- EXERCISE AIM: Check each line of the listing, and copy it if it contains the word "setQueue".
+++ DATA FOR THE TASK
/-- The head packet of a queue leaves it and its cells are freed. -/
def dropPacket (s : State) (q : Nat) : State :=
  match (s.queue q).packets with
  | [] => s
  | k :: r =>
    let s := freePacket s k
    s.setQueue q { s.queue q with packets := r, popped := 0, presented := false, holdOffset := 0 }

/-- Release the head packet of a queue by its consumer (R111, R114, R118, R122). -/
def releaseHead (s : State) (q : Nat) : State :=
  match (s.queue q).packets with
  | [] => s
  | _ :: _ => dropPacket (s.count cDeqPackets q) q

/-- Cells read from a queue: external cells move data (R102), poisoned ones are counted and shown (R98, R110). -/
def readCells (s : State) (q : Nat) (cs : List Nat) : State :=
  let s := forEach (cs.filter (fun c => decide (c ≥ 65536))) s (fun _ s => extMove s)
  let n := (cs.filter (fun c => s.pool.poisoned.contains c)).length
  if n = 0 then s else (s.count cPoisonReads q n).setQueue q { s.queue q with poison := true }

/-- Bytes of a frame before its payload: MACs, tags, EtherType and GRT header (R46). -/
def frameHead (f : Frame) : Nat :=
  14 + (if f.tag.isSome then 4 else 0) + (if f.hsr.isSome then 6 else 0) + (if f.grt.isSome then 24 else 0)

/-- A frame's length from destination MAC to FCS, the HSR tag included, without SecTAG and ICV (R73). -/
def frameLenOf (f : Frame) : Nat := max 64 (frameHead f + f.payload.length + 4)

/-- The frame without its HSR tag, as it leaves the ring; a MAC sends at least 64 bytes (R33). -/
def untag (f : Frame) : Frame := if f.hsr.isSome then { f with hsr := none, path := 0, len := max 64 (f.len - 6) } else f

/-- The frame with an HSR tag of number `n`, as ring port `p` sends it (R32, R124). -/
def retag (f : Frame) (n p : Nat) : Frame := { untag f with hsr := some n, path := p, len := (untag f).len + 6 }

/-- `n` cells for a copy that leaves on port `o` in class `c`, with the checks of R88. -/
def grantCopy (s : State) (i o c : Nat) : Nat → List Nat → State × List Nat × Option Refused
  | 0, l => (s, l, none)
  | n + 1, l =>
    if (s.port i).heldIng ≥ (s.port i).ingLimit then (s, l, some .ingLimit)
    else if (s.port o).heldEg.getD c 0 ≥ (s.port o).egrLimit.getD c 0 then (s, l, some .egrLimit)
    else match grantCell s false c false with
      | .no w => (s, l, some w)
      | .ok x s => grantCopy ((s.chargeIng i 1).chargeEg o c 1) i o c n (l ++ [x])

/-- The cells that a copy holds, freed and uncharged (R87). -/
def freeCopy (s : State) (k : Copy) : State :=
  freeAll ((s.chargeIng k.inPort (-(k.cells.length : Int))).chargeEg k.outPort k.cls (-(k.cells.length : Int))) k.cells

/-- A refused copy counted once, in the counter of the limit (R88); a refusal for external bandwidth, for which R102 names a counter of
tub queues only, counts in DROP_POOL (log 69). -/
def countCopyRefused (s : State) (i o c : Nat) : Refused → State
  | .ingLimit => s.count cDropIngLimit i
  | .queueLimit => s
  | .egrLimit => s.count cDropEgrLimit (8 * o + c)
  | .pool => s.count cDropPool 0
  | .extBw => s.count cDropPool 0

/-- A copy placed at the end of its egress queue (R123). -/
def State.pushCopy (s : State) (k : Copy) : State :=
  let p := s.port k.outPort
  (s.setPort k.outPort { p with queues := listSet p.queues k.cls (p.queues.getD k.cls [] ++ [k]) }).count cEnqFrames (8 * k.outPort + k.cls)

/-- A whole frame admitted toward an egress port and queued there, or refused and counted (R87, R88, R123). -/
def enqueueFrame (s : State) (f : Frame) (i o c : Nat) (launch : Option Nat) : State :=
  match grantCopy s i o c (cellsFor f.len) [] with
  | (s, l, none) =>
    s.pushCopy { frame := f, inPort := i, outPort := o, cls := c, cells := l, since := s.work, launch := launch }
  | (s, l, some w) => countCopyRefused (freeCopy s { frame := f, inPort := i, outPort := o, cls := c, cells := l }) i o c w

/-- The HSR sequence number of a source MAC's next frame, and the state after using it (R32). -/
def nextSeq (s : State) (mac : Nat) : Nat × State :=
  let n := tblGetD s.ring.seqs mac 0
  (n, { s with ring := { s.ring with seqs := tblSet s.ring.seqs mac ((n + 1) % 65536) } })

/-- A frame sent out of both ring ports, with one sequence number (R32). -/
def sendRing (s : State) (f : Frame) (i c : Nat) (launch : Option Nat) : State :=
  let (n, s) := nextSeq s f.smac
  enqueueFrame (enqueueFrame s (retag f n 0) i 0 c launch) (retag f n 1) i 1 c launch

end Sys2Proof.Machine
end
++++++
- YOUR RESPONSE:
    s.setQueue q { s.queue q with packets := r, popped := 0, presented := false, holdOffset := 0 }
  if n = 0 then s else (s.count cPoisonReads q n).setQueue q { s.queue q with poison := true }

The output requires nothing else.